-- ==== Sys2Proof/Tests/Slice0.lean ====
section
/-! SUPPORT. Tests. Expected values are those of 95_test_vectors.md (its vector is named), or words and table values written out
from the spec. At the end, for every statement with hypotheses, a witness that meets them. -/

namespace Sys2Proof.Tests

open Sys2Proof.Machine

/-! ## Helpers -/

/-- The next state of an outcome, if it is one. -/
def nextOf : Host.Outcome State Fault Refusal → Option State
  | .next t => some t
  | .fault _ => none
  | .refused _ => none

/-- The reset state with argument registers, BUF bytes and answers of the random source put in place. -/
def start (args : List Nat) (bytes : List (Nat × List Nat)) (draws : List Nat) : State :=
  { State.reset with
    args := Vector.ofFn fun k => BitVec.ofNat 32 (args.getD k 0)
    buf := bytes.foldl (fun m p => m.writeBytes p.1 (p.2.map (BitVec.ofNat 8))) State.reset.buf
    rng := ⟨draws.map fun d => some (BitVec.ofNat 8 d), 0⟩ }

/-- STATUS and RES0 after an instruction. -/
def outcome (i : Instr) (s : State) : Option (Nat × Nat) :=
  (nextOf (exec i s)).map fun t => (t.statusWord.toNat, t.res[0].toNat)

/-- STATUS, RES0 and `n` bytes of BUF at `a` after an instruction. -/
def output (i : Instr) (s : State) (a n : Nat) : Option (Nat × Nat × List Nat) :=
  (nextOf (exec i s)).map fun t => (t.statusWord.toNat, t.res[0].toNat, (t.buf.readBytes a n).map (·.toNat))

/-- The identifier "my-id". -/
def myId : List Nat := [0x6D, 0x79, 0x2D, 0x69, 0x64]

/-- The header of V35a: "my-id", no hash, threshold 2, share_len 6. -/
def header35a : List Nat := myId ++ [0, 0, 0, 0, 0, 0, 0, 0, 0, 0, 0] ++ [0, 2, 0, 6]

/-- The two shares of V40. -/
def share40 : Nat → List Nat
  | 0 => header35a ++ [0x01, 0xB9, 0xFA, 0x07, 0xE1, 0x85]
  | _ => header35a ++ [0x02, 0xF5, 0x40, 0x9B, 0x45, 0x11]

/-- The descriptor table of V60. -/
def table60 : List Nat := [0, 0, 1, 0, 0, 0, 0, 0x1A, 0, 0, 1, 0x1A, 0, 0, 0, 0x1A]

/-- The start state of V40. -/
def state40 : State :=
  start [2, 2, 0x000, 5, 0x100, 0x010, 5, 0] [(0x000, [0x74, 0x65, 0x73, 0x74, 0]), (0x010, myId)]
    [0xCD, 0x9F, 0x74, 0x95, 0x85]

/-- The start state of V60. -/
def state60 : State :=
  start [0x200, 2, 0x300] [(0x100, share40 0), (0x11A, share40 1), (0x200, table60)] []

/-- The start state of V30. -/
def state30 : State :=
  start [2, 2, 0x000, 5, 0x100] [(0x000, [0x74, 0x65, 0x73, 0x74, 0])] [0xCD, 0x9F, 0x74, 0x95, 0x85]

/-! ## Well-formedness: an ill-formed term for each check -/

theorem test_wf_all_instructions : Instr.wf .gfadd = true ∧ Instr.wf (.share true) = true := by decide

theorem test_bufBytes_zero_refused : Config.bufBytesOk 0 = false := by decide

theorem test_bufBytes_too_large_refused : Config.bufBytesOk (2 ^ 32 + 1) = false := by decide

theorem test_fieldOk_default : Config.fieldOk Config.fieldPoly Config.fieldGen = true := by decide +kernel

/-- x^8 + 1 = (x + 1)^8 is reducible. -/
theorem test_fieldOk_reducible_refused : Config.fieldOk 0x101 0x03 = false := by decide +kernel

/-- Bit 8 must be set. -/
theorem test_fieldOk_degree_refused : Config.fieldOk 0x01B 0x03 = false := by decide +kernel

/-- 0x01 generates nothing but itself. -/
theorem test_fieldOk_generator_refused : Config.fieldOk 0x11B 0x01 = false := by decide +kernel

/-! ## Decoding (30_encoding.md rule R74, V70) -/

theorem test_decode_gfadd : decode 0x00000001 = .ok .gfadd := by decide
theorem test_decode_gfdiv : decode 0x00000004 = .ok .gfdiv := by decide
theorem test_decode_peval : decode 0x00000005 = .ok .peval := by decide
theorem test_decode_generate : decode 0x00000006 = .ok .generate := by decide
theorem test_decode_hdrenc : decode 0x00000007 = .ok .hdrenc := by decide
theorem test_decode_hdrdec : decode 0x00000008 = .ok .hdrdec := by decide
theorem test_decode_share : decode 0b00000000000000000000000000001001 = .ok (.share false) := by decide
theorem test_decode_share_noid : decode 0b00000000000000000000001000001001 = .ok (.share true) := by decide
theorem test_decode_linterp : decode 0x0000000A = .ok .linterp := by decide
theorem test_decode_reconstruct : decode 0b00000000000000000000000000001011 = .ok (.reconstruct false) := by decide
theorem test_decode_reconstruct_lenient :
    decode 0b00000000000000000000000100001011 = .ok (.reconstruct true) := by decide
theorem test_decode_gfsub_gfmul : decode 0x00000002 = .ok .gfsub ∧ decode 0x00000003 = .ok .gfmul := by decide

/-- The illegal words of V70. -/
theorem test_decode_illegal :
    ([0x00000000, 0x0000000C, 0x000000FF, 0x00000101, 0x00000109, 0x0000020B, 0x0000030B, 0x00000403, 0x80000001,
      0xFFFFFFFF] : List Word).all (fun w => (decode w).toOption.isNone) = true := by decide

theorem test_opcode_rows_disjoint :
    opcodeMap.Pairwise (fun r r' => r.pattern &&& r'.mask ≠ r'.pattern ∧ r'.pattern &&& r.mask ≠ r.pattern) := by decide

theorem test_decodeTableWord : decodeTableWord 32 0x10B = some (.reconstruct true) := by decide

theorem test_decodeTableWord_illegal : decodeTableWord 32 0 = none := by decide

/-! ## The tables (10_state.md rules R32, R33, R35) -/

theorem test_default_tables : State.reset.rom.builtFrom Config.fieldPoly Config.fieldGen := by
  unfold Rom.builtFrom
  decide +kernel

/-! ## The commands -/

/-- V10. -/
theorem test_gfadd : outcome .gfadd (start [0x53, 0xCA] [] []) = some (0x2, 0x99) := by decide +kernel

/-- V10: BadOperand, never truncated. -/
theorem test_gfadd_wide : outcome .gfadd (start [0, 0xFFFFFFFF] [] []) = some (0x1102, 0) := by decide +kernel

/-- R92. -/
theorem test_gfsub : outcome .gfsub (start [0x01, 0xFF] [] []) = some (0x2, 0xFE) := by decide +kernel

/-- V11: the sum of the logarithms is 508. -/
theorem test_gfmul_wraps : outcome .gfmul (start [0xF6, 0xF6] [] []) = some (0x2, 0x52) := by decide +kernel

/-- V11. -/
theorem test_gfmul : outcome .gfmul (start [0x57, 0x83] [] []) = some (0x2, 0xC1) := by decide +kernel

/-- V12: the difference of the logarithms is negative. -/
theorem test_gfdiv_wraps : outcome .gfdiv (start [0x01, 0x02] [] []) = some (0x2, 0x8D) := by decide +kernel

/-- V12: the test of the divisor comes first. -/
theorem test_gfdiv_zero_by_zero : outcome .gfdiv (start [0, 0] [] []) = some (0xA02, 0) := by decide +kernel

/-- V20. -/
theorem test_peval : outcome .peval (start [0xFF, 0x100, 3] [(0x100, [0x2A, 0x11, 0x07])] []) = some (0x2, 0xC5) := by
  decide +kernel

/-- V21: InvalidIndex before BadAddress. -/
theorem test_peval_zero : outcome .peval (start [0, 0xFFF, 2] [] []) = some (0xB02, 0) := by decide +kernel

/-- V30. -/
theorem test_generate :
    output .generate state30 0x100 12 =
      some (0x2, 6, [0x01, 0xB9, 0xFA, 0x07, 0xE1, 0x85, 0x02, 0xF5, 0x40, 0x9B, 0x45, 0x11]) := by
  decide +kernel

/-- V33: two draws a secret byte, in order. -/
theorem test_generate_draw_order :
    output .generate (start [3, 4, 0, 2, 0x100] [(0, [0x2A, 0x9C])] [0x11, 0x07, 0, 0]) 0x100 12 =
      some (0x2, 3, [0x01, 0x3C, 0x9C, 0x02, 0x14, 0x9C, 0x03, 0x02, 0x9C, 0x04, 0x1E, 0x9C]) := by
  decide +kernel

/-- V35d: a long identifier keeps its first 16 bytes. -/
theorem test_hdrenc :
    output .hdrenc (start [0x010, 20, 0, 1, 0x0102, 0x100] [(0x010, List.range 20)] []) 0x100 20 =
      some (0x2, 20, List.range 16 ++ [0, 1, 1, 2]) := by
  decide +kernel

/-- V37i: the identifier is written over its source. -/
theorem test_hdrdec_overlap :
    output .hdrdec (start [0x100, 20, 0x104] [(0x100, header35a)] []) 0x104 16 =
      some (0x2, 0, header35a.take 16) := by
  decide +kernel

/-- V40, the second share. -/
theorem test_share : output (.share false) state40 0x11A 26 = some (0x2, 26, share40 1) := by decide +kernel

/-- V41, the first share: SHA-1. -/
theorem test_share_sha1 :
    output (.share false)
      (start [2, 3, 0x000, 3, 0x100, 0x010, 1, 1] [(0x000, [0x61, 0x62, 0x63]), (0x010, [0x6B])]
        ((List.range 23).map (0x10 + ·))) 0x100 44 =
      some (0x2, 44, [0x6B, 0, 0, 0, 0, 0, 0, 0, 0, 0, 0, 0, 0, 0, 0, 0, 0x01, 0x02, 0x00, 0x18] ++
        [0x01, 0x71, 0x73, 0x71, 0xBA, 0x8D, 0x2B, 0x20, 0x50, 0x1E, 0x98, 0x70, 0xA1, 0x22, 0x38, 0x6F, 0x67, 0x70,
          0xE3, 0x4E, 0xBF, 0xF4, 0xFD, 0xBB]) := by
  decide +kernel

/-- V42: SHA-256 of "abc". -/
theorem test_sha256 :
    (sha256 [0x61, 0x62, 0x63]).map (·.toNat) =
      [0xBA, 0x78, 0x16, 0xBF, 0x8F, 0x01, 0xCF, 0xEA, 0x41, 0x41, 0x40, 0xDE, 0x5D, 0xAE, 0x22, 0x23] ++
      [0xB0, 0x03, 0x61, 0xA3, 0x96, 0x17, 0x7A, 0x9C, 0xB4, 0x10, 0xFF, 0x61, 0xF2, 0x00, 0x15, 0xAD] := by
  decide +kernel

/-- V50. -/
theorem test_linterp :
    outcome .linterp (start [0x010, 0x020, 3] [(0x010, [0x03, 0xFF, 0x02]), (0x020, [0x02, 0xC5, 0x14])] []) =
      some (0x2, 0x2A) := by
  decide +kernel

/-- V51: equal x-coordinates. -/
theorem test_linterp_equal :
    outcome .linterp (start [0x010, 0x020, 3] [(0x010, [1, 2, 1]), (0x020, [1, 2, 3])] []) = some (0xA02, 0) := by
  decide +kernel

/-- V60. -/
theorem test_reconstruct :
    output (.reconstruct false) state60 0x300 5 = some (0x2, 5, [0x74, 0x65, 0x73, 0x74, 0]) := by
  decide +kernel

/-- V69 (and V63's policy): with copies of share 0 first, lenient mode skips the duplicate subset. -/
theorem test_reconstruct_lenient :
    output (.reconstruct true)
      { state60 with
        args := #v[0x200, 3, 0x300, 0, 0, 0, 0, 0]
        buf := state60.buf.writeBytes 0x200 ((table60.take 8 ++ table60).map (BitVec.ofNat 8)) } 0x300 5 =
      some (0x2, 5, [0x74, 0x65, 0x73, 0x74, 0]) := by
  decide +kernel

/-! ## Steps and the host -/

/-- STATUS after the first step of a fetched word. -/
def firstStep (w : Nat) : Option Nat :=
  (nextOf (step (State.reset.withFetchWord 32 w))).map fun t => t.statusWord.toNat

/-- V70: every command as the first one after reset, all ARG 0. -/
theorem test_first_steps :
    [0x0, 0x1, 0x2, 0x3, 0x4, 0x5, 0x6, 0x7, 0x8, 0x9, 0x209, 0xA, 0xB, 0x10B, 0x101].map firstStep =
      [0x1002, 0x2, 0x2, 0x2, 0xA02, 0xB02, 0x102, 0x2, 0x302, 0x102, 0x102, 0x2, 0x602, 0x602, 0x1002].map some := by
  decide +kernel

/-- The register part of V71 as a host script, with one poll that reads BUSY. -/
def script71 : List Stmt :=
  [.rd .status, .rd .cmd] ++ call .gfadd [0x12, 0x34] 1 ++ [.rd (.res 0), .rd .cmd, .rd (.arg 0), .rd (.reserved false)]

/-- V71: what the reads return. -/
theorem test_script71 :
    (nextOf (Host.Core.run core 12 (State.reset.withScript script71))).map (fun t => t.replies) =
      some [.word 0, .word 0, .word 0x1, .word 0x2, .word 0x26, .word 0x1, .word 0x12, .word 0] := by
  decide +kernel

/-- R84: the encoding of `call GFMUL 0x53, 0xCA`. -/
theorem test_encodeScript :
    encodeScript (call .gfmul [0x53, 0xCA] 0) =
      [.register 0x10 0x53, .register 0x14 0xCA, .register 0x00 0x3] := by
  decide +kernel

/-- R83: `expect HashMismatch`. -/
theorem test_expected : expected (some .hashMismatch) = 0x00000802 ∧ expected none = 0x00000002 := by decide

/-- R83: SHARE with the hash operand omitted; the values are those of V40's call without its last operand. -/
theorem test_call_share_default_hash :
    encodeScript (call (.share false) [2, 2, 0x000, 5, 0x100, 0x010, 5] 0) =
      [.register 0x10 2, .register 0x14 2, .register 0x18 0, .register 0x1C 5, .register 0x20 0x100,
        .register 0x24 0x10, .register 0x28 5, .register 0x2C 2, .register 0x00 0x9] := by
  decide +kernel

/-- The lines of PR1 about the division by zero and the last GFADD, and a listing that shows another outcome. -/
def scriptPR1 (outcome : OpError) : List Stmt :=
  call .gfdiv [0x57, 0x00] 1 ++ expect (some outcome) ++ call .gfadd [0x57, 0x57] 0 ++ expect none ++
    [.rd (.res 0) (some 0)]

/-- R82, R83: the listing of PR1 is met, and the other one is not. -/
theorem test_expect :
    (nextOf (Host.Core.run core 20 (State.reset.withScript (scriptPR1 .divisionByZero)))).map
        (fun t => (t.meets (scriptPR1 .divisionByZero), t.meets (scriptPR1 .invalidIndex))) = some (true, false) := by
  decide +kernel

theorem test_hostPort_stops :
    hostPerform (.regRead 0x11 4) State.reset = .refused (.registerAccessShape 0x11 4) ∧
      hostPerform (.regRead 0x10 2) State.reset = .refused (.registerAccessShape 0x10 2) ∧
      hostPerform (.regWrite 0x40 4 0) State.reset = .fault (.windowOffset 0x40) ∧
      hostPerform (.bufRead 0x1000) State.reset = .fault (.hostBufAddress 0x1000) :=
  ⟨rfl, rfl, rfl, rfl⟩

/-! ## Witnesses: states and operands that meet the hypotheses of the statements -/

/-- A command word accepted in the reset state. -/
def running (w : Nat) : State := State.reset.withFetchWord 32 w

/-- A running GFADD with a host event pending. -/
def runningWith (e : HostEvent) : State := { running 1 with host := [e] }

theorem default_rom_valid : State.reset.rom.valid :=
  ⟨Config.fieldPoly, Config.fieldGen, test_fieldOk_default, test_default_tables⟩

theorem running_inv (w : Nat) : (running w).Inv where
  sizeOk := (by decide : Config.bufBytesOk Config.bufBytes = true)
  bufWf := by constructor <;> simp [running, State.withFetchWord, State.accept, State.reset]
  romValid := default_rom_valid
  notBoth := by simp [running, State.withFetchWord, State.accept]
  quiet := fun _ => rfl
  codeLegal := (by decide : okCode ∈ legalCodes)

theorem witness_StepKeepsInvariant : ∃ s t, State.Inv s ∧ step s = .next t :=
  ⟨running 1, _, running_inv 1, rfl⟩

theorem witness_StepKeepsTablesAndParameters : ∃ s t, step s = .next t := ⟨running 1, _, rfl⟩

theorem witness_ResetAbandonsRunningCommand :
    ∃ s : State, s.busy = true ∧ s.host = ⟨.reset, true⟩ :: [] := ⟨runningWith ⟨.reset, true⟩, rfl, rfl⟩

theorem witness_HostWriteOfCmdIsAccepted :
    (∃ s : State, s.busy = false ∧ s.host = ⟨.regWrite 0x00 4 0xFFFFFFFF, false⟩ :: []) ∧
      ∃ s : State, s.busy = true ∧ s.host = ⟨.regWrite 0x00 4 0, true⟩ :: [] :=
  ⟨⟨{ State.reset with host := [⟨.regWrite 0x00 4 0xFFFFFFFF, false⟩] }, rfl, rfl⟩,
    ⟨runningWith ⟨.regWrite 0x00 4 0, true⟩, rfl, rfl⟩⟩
##########
▸ **Task brief**
Taking the material above, count every line in which the word "nextOf" appears; answer with the number alone.

▸ **Exercise answer**
6